Dans ces conditions, UNIR n’aura pas de difficulté à tenir les élections locales dans les mêmes conditions qu’elle a organisé les législatives.
Il y a sans doute beaucoup de choses à reprocher au processus des élections locales. Les failles les plus graves relevées par des spécialistes concernent le découpe électoral. L’autre problème qu’on s’attendait à ce que l’opposition soulève en lien avec ces consultations concerne le corps électoral qui sera convoqué. L’opposition ayant boycotté les opérations d’inscription avant les législatives, elle est en droit de réclamer la réouverture de l’enrôlement des électeurs. Pour le moment, personne ne parle de cela.

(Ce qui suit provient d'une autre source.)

theorem modRunning_self {kind eng : ℕ} {r : Running} {f : Running → Running} {s : State} (hr : runningOn s kind eng = some r) (h : f r = r) :
    modRunning kind eng f s = s := by
  rw [modRunning_congr (g := id) hr h, modRunning, modEng, updFirst_self]

theorem runningOn_modRunning {kind eng : ℕ} {f : Running → Running} {r : Running} {s : State} (hr : runningOn s kind eng = some r)
    (hf : ∀ r : Running, (f r).job = r.job ∧ (f r).eng = r.eng := by intro; exact ⟨rfl, rfl⟩) :
    runningOn (modRunning kind eng f s) kind eng = some (f r) := by
  refine (find_updFirst_same _ fun r => by rw [(hf r).1, (hf r).2]).trans ?_
  rw [show s.eng.running.find? _ = some r from hr]
  rfl

theorem modRunning_modRunning {kind eng : ℕ} {f g : Running → Running} {s : State}
    (hf : ∀ r : Running, (f r).job = r.job ∧ (f r).eng = r.eng := by intro; exact ⟨rfl, rfl⟩) :
    modRunning kind eng g (modRunning kind eng f s) = modRunning kind eng (fun r => g (f r)) s := by
  unfold modRunning modEng
  dsimp only
  rw [updFirst_updFirst fun r => by rw [(hf r).1, (hf r).2]]

/-! ## Fragments of a search -/

theorem attach_modEng (id : Word) (kind key origin : ℕ) (payload : List Byte) (pend : Option TaskId) (issuer : TaskId) (f : Engines → Engines) (s : State) :
    attach id kind key origin payload pend issuer (modEng f s)
      = ((attach id kind key origin payload pend issuer s).1, modEng f (attach id kind key origin payload pend issuer s).2) := by
  have hissued : itemIssued (modEng f s) id = itemIssued s id := rfl
  have hitem : itemOf (modEng f s) id = itemOf s id := rfl
  unfold attach
  rw [hissued, hitem]
  split
  · rfl
  split
  · rfl
  split
  · rfl
  split
  · rfl
  · dsimp only
    split
    · split <;> rfl
    · split <;> rfl

theorem attach_eng (id : Word) (kind key origin : ℕ) (payload : List Byte) (pend : Option TaskId) (issuer : TaskId) (s : State) :
    (attach id kind key origin payload pend issuer s).2.eng = s.eng := by
  unfold attach
  split
  · rfl
  split
  · rfl
  split
  · rfl
  split
  · rfl
  · dsimp only
    split
    · split <;> rfl
    · split <;> rfl

theorem barFlush_some {eng : ℕ} {r : Running} {s : State} (hr : runningOn s 3 eng = some r) :
    barFlush eng s = modRunning 3 eng (fun r => { r with held := [] }) (r.held.foldl (barFlushOne r.job) s) := by
  unfold barFlush
  rw [hr]

theorem runningOn_congr {kind eng : ℕ} {s t : State} (h : s.eng = t.eng) : runningOn s kind eng = runningOn t kind eng := by
  unfold runningOn
  rw [h]

theorem runningOn_barFlush {eng : ℕ} {r : Running} {s : State} (hr : runningOn s 3 eng = some r) :
    runningOn (barFlush eng s) 3 eng = some { r with held := [] } := by
  have heng : (r.held.foldl (barFlushOne r.job) s).eng = s.eng := foldl_keeps State.eng (fun s f => attach_eng _ _ _ _ _ _ _ s) _ s
  rw [barFlush_some hr, runningOn_modRunning ((runningOn_congr heng).trans hr)]

/-- An engine that holds nothing back attaches nothing. -/
theorem barFlush_empty {eng : ℕ} {r : Running} {s : State} (hr : runningOn s 3 eng = some r) (h : r.held = []) : barFlush eng s = s := by
  rw [barFlush_some hr, h]
  exact modRunning_self hr (by rw [← h])

theorem runningOn_barFragment {eng kind : ℕ} {bs : List Byte} {r : Running} {s : State} (hr : runningOn s 3 eng = some r) :
    ∃ l, runningOn (barFragment eng kind bs s) 3 eng = some { r with held := l } ∧ (detMode s = false → l = []) := by
  have hheld : runningOn (modRunning 3 eng (fun r => { r with held := r.held ++ [leBytes 1 kind ++ bs] }) s) 3 eng
      = some { r with held := r.held ++ [leBytes 1 kind ++ bs] } := runningOn_modRunning hr
  have hdet : detMode (modRunning 3 eng (fun r => { r with held := r.held ++ [leBytes 1 kind ++ bs] }) s) = detMode s := rfl
  unfold barFragment
  rw [hr]
  dsimp only
  rw [hdet]
  split
  · next h => exact ⟨_, hheld, fun hd => by rw [hd] at h; exact absurd h Bool.false_ne_true⟩
  · exact ⟨[], (runningOn_barFlush hheld).trans rfl, fun _ => rfl⟩

theorem barFragment_attaches {eng kind : ℕ} {bs : List Byte} {r : Running} {s : State} (hr : runningOn s 3 eng = some r) (hd : detMode s = false)
    (hh : r.held = []) (hk : kind < 256) :
    barFragment eng kind bs s = (attach (BitVec.ofNat 32 (leAt r.job.desc 0x1C 4)) kind 0 2 bs none r.job.task s).2 := by
  have hheld : runningOn (modRunning 3 eng (fun r => { r with held := r.held ++ [leBytes 1 kind ++ bs] }) s) 3 eng
      = some { r with held := [leBytes 1 kind ++ bs] } := by
    rw [runningOn_modRunning hr, hh]
    rfl
  have hkind : leAt (leBytes 1 kind ++ bs) 0 1 = kind := by
    rw [leAt_leBytes_append]
    exact Nat.mod_eq_of_lt hk
  have hrest : (leBytes 1 kind ++ bs).drop 1 = bs := rfl
  have hdet : detMode (modRunning 3 eng (fun r => { r with held := r.held ++ [leBytes 1 kind ++ bs] }) s) = false := hd
  have hback : modRunning 3 eng (fun r => { r with held := [] })
      (modRunning 3 eng (fun r => { r with held := r.held ++ [leBytes 1 kind ++ bs] }) s) = s := by
    rw [modRunning_modRunning]
    exact modRunning_self hr (by rw [← hh])
  unfold barFragment
  rw [hr]
  dsimp only
  rw [hdet, Bool.false_and, if_neg Bool.false_ne_true, barFlush_some hheld, List.foldl_cons, List.foldl_nil]
  unfold barFlushOne barAttach
  rw [hkind, hrest]
  refine Eq.trans ?_ (congrArg (fun t => (attach (barItem r.job) kind 0 2 bs none r.job.task t).2) hback)
  unfold modRunning
  rw [attach_modEng, attach_modEng, attach_modEng]

/-! ## Barcode jobs -/

/-- What a decode job does once it stands on its engine. -/
def barJob (eng : ℕ) (j : Job) (s : State) : State :=
  match barcodeStart s j with
  | some st => jobDone 3 eng st s
  | none =>
    let d := j.desc
    let row := fun (i : ℕ) => leAt d 8 8 + (leAt d 0x16 2 + i) * leAt d 0x10 4 + leAt d 0x14 2 * (leAt d 1 1 + 1)
    let hit := (List.range (leAt d 0x1A 2 - leAt d 0x16 2)).any fun i =>
      poisonHit s.sq.poison (row i) ((leAt d 0x18 2 - leAt d 0x14 2) * (leAt d 1 1 + 1))
    if hit then jobDone 3 eng Stat.poison s else modRunning 3 eng (fun r => { r with aux := [0] }) s

/-- What the load of a profile does once it stands on its engine. -/
def profileJob (eng : ℕ) (j : Job) (s : State) : State :=
  let d := j.desc
  let a := leAt d 8 8
  match startStatus [(decide (poolCount s j.task.handle 2 ≤ leAt d 2 1), Stat.badFormat), (!descClean [(0, 0x25), (0x28, 10)] d, Stat.badFormat)]
      false [bad (localExtent s a 64)] with
  | some st => jobDone 3 eng st s
  | none =>
    let (r, s) := readMem a 64 [] s
    if r.status ≠ Stat.ok then jobDone 3 eng r.status s
    else if !profileOk r.data then jobDone 3 eng Stat.badFormat s
    else jobDone 3 eng Stat.ok (setBlock { pool := 2, handle := j.task.handle, ctx := leAt d 2 1, block := r.data } s)

theorem exec_barJob (eng : ℕ) (m : MemRun) (s : State) : exec (.barcodeDecode eng m) s = run (takeRun 3 eng [1] m (barJob eng)) s := by
  unfold exec
  rfl

theorem exec_profileJob (eng : ℕ) (m : MemRun) (s : State) : exec (.barcodeLoadProfile eng m) s = run (takeRun 3 eng [2] m (profileJob eng)) s := by
  unfold exec
  rfl

theorem barJob_setPending (eng : ℕ) (j : Job) (q : List Instr) (s : State) : barJob eng j (setPending q s) = setPending q (barJob eng j s) := by
  unfold barJob
  rw [barcodeStart_setPending]
  split
  · rfl
  · dsimp only
    rw [← ite_setPending]
    rfl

Selon certains, l’opposition ferait fausse route en mettant tous les œufs dans un seul panier (des réformes). Elle devrait discuter au cas par cas et éviter de faire trop de surenchères, surtout qu’elle n’est pas en position de force.
Dans une brève publication sur sa page Facebook, et usant de formules dont il a le secret, l’expert international togolais Dany Ayida pose clairement le problème:
Le gouvernement qui tâte le pouls de ses adversaires n’a pour le moment annoncé aucun calendrier pour les élections locales. Mais quand on sait qu’il est à pied d’oeuvre pour le renouvellement de la CENI et prévoit de discuter prochainement des réformes à l’assemblée nationale, il ne faut pas être surpris qu’il appuie sur l’accélérateur, au moment qui l’arrangerait.
Dans l’attente d’un nouveau souffle politique
Au sein de l’opinion, les critiques se multiplient contre l’opposition traditionnelle. Des voix sont nombreuses à faire appel à l’émergence de “nouvelles têtes” pour prendre en main la lutte pour le changement. D’un autre côté, on estime que les élections ne devraient pas être à l’ordre du jour avant que le pouvoir n’ait tout fait s’agissant des fameuses “réformes constitutionnelles et institutionnelles”.
Le véritable besoin concerne un souffle nouveau; sous la forme d’un projet cohérent qui rassure les populations avides de changement. Les forces politiques à Lomé sont en vérité essoufflées et manquent de perspective face aux défis politiques. Elles ne semblent pas cerner le jeu du pouvoir et maintiennent la même attitude qu’après le soulèvement du 17 août 2017…
On attend qu’une nouvelle dynamique se mette vite en place qui permette de mettre à jour le logiciel des exigences politiques vers la tenue des élections décisives de 2020.
Si l’opposition veut pendre le dessus sur le pouvoir l’année prochaine, elle va devoir faire montre de plus de cohésion et démontrer une capacité d’action plus forte. Les partis et personnalités qui bottent en touche par rapport à un scrutin ou un autre tomberaient déjà dans le piège du pouvoir UNIR: créer le désordre au sein des forces d’opposition et pousser les adversaires les plus crédibles à boycotter la présidentielle.